“Suppose one of you has a ·servant [slave] who has been plowing the ground or caring for the sheep. When the servant comes in from working in the field, would you say, ‘Come in and ·sit down to eat [L recline; C the posture for a banquet or formal meal]’?
“If any of you has a servant ploughing or looking after the sheep, are you likely to say to him when he comes in from the fields, ‘Come straight in and sit down to your meal’? Aren’t you more likely to say, ‘Get my supper ready: change your coat, and wait until I eat and drink: and then, when I’ve finished, you can have your meal’? Do you feel particularly grateful to your servant for doing what you tell him? I don’t think so. It is the same with yourselves—when you have done everything that you are told to do, you can say, ‘We are not much good as servants, for we have only done what we ought to do.’”
When a servant comes in from plowing or taking care of sheep, he doesn’t just sit down and eat, but first prepares his master’s meal and serves him his supper before he eats his own. And he is not even thanked, for he is merely doing what he is supposed to do.
“Suppose one of you has a servant who comes in from plowing the field or tending the sheep. Would you take his coat, set the table, and say, ‘Sit down and eat’? Wouldn’t you be more likely to say, ‘Prepare dinner; change your clothes and wait table for me until I’ve finished my coffee; then go to the kitchen and have your supper’? Does the servant get special thanks for doing what’s expected of him? It’s the same with you. When you’ve done everything expected of you, be matter-of-fact and say, ‘The work is done. What we were told to do, we did.’”

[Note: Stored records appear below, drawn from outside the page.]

/-- A batch parked at a `cbatch.wait` goes on once few enough batches are outstanding (R90, R326). -/
def State.releaseCbatch (s : State) (core slot lane : Nat) : State :=
  match s.waitAt core slot lane with
  | none => s
  | some (sp, b) => match b.wait, (s.core core).wg sp.wg with
    | .cbatchWait n len, some w => if (s.closedOf core w).length ≤ n then s.letGo core slot b len true 0xFF else s
    | _, _ => s

/-- CBATCH_WAIT_RELEASE (R326). -/
def execCbatchWaitRelease (core slot lane : Nat) (s : State) : Host.Outcome State Fault Refusal := .next (s.releaseCbatch core slot lane)

/-- A batch parked at a `ttwait` goes on once its tasks are complete (R90, R335). -/
def State.releaseTtwait (s : State) (core slot lane : Nat) : State :=
  match s.waitAt core slot lane with
  | none => s
  | some (sp, b) => match b.wait with
    | .ttwait jobs lanes len =>
      let live := (s.cluster (runnerCluster core)).jobs.map Job.id
      if jobs.any live.contains then s
      else
        let s := s.onCore core fun c => (c.orV1 slot lanes fun i => SMap.get 0 sp.pend i).onSpindle slot fun sp =>
          { sp with pend := sp.pend.filter fun e => !lanes.getLsbD e.1 }
        s.letGo core slot b len false 0xFF
    | _ => s

/-- TTWAIT_RELEASE (R335). -/
def execTtwaitRelease (core slot lane : Nat) (s : State) : Host.Outcome State Fault Refusal := .next (s.releaseTtwait core slot lane)

end Sys2Proof.Machine
end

Jesus continued, “After a servant has finished his work in the field or with the livestock, he doesn’t immediately sit down to relax and eat. No, a true servant prepares the food for his master and makes sure his master is served his meal before he sits down to eat his own.
Imagine this scenario. You have a servant—say he’s been out plowing a field or taking care of the sheep—and he comes in hot and sweaty from his work. Are you going to say, “You poor thing! Come in and sit down right away”? Of course not!